MGMA Offers Books on Practice Management
Englewood, Colo.-based Medical Group Management Association (MGMA) has rolled out four books addressing practice leadership issues.
The books cover a variety of topics including clinical and business operations, financial management, governance and organizational dynamics, and information management.
A compilation of the top 101 most-frequently asked questions by MGMA members, "Experts Answer 101 Tough Practice Management Questions" covers issues from general practice administration to current issues and emerging trends. "Star-Studded Service: 6 Steps to Winning Patient Satisfaction" addresses meeting service expectations, and includes recommendations for benchmarking. "HR Policies & Procedures Manual for Medical Practices," 4th edition, is a reference that covers employment laws and hiring practices, managing performance, enforcing discipline, and ensuring patient satisfaction and safety. "Operating Policies & Procedures Manual for Medical Practices," 3rd edition, covers more than 100 management issues.
Patient Safety Book Hits Shelves
Oak Brook, Ill-based Joint Commission Resources (JCR) — a not-for-profit affiliate of The Joint Commission — has released a book for those interested in improving the level of quality and patient safety at their hospitals.
"Getting the Board on Board: What Your Board Needs to Know about Quality and Patient Safety," explains how board members can play a leading role in improving the quality and safety of the care, treatment and services provided at their organizations, according to JCR. The book also addresses growing demands for the boards to take responsibility not just for the organization's financial integrity but for quality and patient safety.
The book is available for $50 using order code EBQS-061, or five copies for $199 using order code EBQS-06. To order, call JCR customer service at (877) 223-6866 or visit http://www.jcrinc.com.
New Book Explains EHR for HIM professionals
The American Health Information Management Association (AHIMA) has put out a book explaining the new technologies emerging in the field of healthcare informatics.
The book, entitled, "Healthcare Code Sets, Clinical Terminologies, and Classification Systems" outlines key components of EHR infrastructure for health information management (HIM) professionals. AHIMA states that authors go beyond the standard diagnosis and procedure code sets, and explains how they interaction with data standards.
Readers can earn continuing education credits by taking the online quiz associated with the book.

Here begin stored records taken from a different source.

/-- What the cold reset leaves in every block (R4, R31, R52, R81, R106, R125, R138, R159, R173); the first sample still due
is the model's reading of R125, and that RESETN has just risen its choice (log 4), as is that no access is in progress
(log 10); the counts of warm resets are the model's own (log 7). -/
def Obligations.ColdResetValues : Prop :=
  let s := State.reset
  s.resetnLow = false ∧ s.bus = .idle ∧ s.dataBus = none ∧
  s.resets = { cp := 0, tb := 0, du := 0, tt := 0, qe := 0, lu := 0, nu := 0 } ∧
  s.tb = { divisor := 1, prescaler := 0, running := false } ∧
  s.du = { now := 0, list := [], relink := [], table := [], backlog := 0, slip := 0, activity := .quiet } ∧
  (∀ i, s.tt.timer i =
    { state := .free, mode := .oneShot, period := 0, target := none
      template := { tag := 0, priority := 0, data := .none }, action := none, arming := 0, expiries := 0 }) ∧
  (∀ q, s.qe.queue q =
    { enabled := false, quota := 0, reserve := 0, threshold := 0, msgOrder := .fifo, waiterOrder := .fifo
      policy := .reject, msgs := [], waiters := [], peak := 0, drops := 0 }) ∧
  (∀ c, s.qe.context c =
    { state := .idle, priority := 0, queue := 0, timeout := none, arming := 0, outcome := none, slot := none
      stamp := 0 }) ∧
  s.qe.free = 128 ∧ s.qe.log = [] ∧
  (∀ n, s.lu.input n =
    { mode := .off, edge := .rise, queue := 0, tag := 0, priority := 0, compare := 0, timer := 0, edgeCount := 0
      rounds := 0, level := .low, firstSampleDue := true }) ∧
  (∀ o, s.lu.output o = { level := .low, pulsePending := false }) ∧
  (s.nu.done = false ∧ s.nu.slip = false ∧ s.nu.level = 0 ∧ s.nu.drop = 0 ∧ ∀ n, s.nu.levelOf n = 0) ∧
  s.cp =
    { slot := none, params := #v[0, 0, 0, 0, 0, 0], reply := #v[0, 0, 0, 0, 0, 0], result := .ok, refused := false
      lastCode := 0, inten := false, nowLatch := 0 } ∧
  s.wires = Wires.cold ∧ s.pending = [] ∧ s.statusWord = 0x0000 ∧ s.intnAsserted = false

/-- A cold reset gives every block its cold-reset state, discards every item and the command in flight, and holds the
part; while it is held every event but the rise of RESETN and the cold reset itself leaves every block as it is, a write
access ends without effect, and the reads of NOWLO and LOGPOP drive 0. At the rise of RESETN the first sample of an input, where it is still due, sets its
level and is no edge: no counter changes and nothing is sent. (The model's choices: the eight first samples are one event,
log 4; COLD_RESET is one event, it keeps the events still to come, and what is ignored while it is held, log 17; an access
in progress ends at it, log 19.) -/
def Obligations.ColdResetHoldsAndRiseReleases : Prop :=
  (∀ s : State, exec .coldReset s = .next { State.reset with resetnLow := true, pending := s.pending }) ∧
  (∀ (i : Instr) (s : State), s.resetnLow = true → i ≠ .coldReset → (∀ l, i ≠ .resetnRise l) → i ≠ .nowloRead →
    i ≠ .logpopRead → exec i s = .next (if isHostWrite i then { s with bus := .idle } else s)) ∧
  (∀ s : State, s.resetnLow = true →
    exec .nowloRead s = .next { s with bus := .read 0 } ∧ exec .logpopRead s = .next { s with bus := .read 0 }) ∧
  ∀ (levels : BitVec 8) (s : State), ∃ t, exec (.resetnRise levels) s = .next t ∧
    (∀ n, t.lu.input n =
      if (s.lu.input n).firstSampleDue then
        { s.lu.input n with level := if levels.getLsbD n.val then .high else .low, firstSampleDue := false }
      else s.lu.input n) ∧
    (∀ o, t.lu.output o = s.lu.output o) ∧
    t = { s with resetnLow := false, lu := t.lu }

/-! ## Time Base -/

/-- Rising edges of TBCLK are counted while RUNNING; the one that reaches the divisor returns the count to 0 and sends a
tick to the DU and one to the LU. TB_TICK names that edge (log 6). TB_SETUP sets a divisor of at least 1 and restarts the
count; TB_RUN and TB_HALT set the run state. -/
def Obligations.TimeBaseEdgesAndCommands : Prop :=
  (∀ s : State, s.resetnLow = false →
    (s.tb.running = false → exec .tbclkRisingEdge s = .next s) ∧
    (s.tb.running = true → s.tb.prescaler + 1 ≠ s.tb.divisor →
      ∃ t, exec .tbclkRisingEdge s = .next t ∧ t.tb = { s.tb with prescaler := s.tb.prescaler + 1 } ∧
        t.wires = s.wires ∧ sameExcept [.tb] s t) ∧
    (s.tb.running = true → s.tb.prescaler + 1 = s.tb.divisor → ∀ i ∈ [Instr.tbclkRisingEdge, Instr.tbTick],
      ∃ t, exec i s = .next t ∧ t.tb = { s.tb with prescaler := 0 } ∧
        t.wires = { s.wires with
          tbToDu := send s.resets.tb s.resets.du () s.wires.tbToDu
          tbToLu := send s.resets.tb s.resets.lu () s.wires.tbToLu } ∧
        sameExcept [.tb] s t)) ∧
  ∀ (p : Words6) (s : State),
    (Taken 0x0050 p s → p[0] ≠ 0 → ∃ t, exec .tbSetup s = .next t ∧ Answered (.ok (words)) [.tb] s t ∧
      t.tb = { s.tb with divisor := p[0], prescaler := 0 } ∧ t.wires = s.wires) ∧
    (Taken 0x0051 p s → ∃ t, exec .tbRun s = .next t ∧ Answered (.ok (words)) [.tb] s t ∧
      t.tb = { s.tb with running := true } ∧ t.wires = s.wires) ∧
    (Taken 0x0052 p s → ∃ t, exec .tbHalt s = .next t ∧ Answered (.ok (words)) [.tb] s t ∧
      t.tb = { s.tb with running := false } ∧ t.wires = s.wires)

/-! ## Deadline Unit -/

/-- A tick reaches the DU: taken at once when IDLE, into the backlog below 7, else lost with the slip count raised and
SLIP sent. (IDLE as the model holds the DU between short steps: log 5.) -/
def Obligations.TickArrival : Prop :=
  ∀ (rest : List (Sent Unit)) (s : State), s.resetnLow = false →
    receive s.resets.du s.wires.tbToDu = some ((), rest) → ∃ t, exec .tickArrival s = .next t ∧ sameExcept [.du] s t ∧
    (s.du.idle = true →
      t.du = { s.du with activity := .applying } ∧ t.wires = { s.wires with tbToDu := rest }) ∧
    (s.du.idle = false → s.du.backlog < 7 →
      t.du = { s.du with backlog := s.du.backlog + 1 } ∧ t.wires = { s.wires with tbToDu := rest }) ∧
    (s.du.idle = false → 7 ≤ s.du.backlog →
      t.du = { s.du with slip := if s.du.slip = 255 then 255 else s.du.slip + 1 } ∧
      t.wires = { s.wires with
        tbToDu := rest, duToNu := send s.resets.du s.resets.nu () s.wires.duToNu })

/-- Applying a tick: NOW increases by 1; the head's delta decreases by 1; when it reaches 0 the head and every entry after
it with delta 0 leave the list, each with its notice, in list order, and those with a reload join the relink list.
ENTRY_FALLS_DUE names the last case (log 6). (The tick in hand: log 5.) -/
def Obligations.TickApplication : Prop :=
  ∀ (d : DeadlineUnit) (s : State), s.resetnLow = false → s.du.TickNext d →
    (d.list = [] → ∃ t, exec .tickApplication s = .next t ∧ t.du = { d with now := d.now + 1 } ∧ t.wires = s.wires ∧
      sameExcept [.du] s t) ∧
    (∀ head rest, d.list = head :: rest → 2 ≤ head.delta → ∃ t, exec .tickApplication s = .next t ∧
      t.du = { d with now := d.now + 1, list := { head with delta := head.delta - 1 } :: rest } ∧
      t.wires = s.wires ∧ sameExcept [.du] s t) ∧
    (∀ head rest, d.list = head :: rest → head.delta ≤ 1 → ∀ i ∈ [Instr.tickApplication, Instr.entryFallsDue],
      let gone := head :: rest.takeWhile (fun x => x.delta == 0)
      ∃ t, exec i s = .next t ∧
        t.du = { d with
          now := d.now + 1
          list := rest.dropWhile (fun x => x.delta == 0)
          relink := d.relink ++ (gone.filter (fun x => x.reload != 0)).map fun x =>
            { entry := x.entry, reload := x.reload, arming := x.arming } } ∧
        t.wires = { s.wires with
          duToTt := sendAll s.resets.du s.resets.tt (gone.filterMap fun x => match x.entry with
            | .timer n => some { who := n, arming := x.arming }
            | .context _ => none) s.wires.duToTt
          duToQe := sendAll s.resets.du s.resets.qe (gone.filterMap fun x => match x.entry with
            | .timer _ => none
            | .context c => some { who := c, arming := x.arming }) s.wires.duToQe } ∧
        sameExcept [.du] s t)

The book is edited by Kathy Giannangelo, RHIA, CCS, AHIMA (2006). To order, visit http://imis.ahima.org//orders/productDetail.cfm?pc=; $62.85 ($73.90 for non-members).
AHIMA & MGMA Testify for Data
In a major push for data collection and reporting, the American Health Information Management Association (AHIMA) and the Medical Group Management Association (MGMA) testified recently before the American Health Information Community Quality Workgroup on industry challenges.
The testimony was based on findings from "Collecting and Reporting Data for Performance Measurement: Moving Toward Alignment," an AHIMA and MGMA joint report urging for a standardized set of core performance measurements to resolve data collection, aggregation, and reporting issues.
"The healthcare community acknowledges the importance of standardizing performance measures to improve healthcare quality and efficiency. However, little attention has been devoted to the specific problems surrounding how the data for these measures are to be acquired, by whom, and at what cost," said William Jessee, M.D., MGMA president and CEO.
CCHIT Approves Ambulatory Testing Criteria
The Certification Commission for Healthcare Information Technology (CCHIT) unanimously approved new 2007 criteria for ambulatory EHRs. The final criteria, test scripts, and associated documents are posted on the CCHIT Web site.
Among a number of new requirements this year, systems must be able to send prescriptions and refills to pharmacies electronically. In addition, vendors must demonstrate the product's ability to electronically receive standards-based lab result messages. Included with the criteria is a roadmap forecasting additional requirements for 2008 and 2009.
CMS Extends NPI Deadline
The Centers for Medicare & Medicaid Services (CMS) is extending for 12 months a deadline, originally slated for May 23, for covered entities (other than small health plans) to begin using their National Provider Identifier.
"The enforcement guidance clarifies that covered entities that have been making a good faith effort to comply with the NPI provisions may, for up to 12 months, implement contingency plans that could include accepting legacy provider numbers on HIPAA transactions in order to maintain operations and cash flows." said CMS Acting Administrator Leslie Norwalk.
CMS stated that it extended the deadline after it became apparent many covered entities would not be able to fully comply.
The NPI is an identifier that will be used by covered entities to identify healthcare providers, eliminating the current need for multiple identifiers for the same provider. The NPI replaces all "legacy" identifiers that are currently being used, such as Medicaid provider IDs, individual plan provider IDs, UPINs, etc., and will be required for use on healthcare claims and other HIPAA transactions.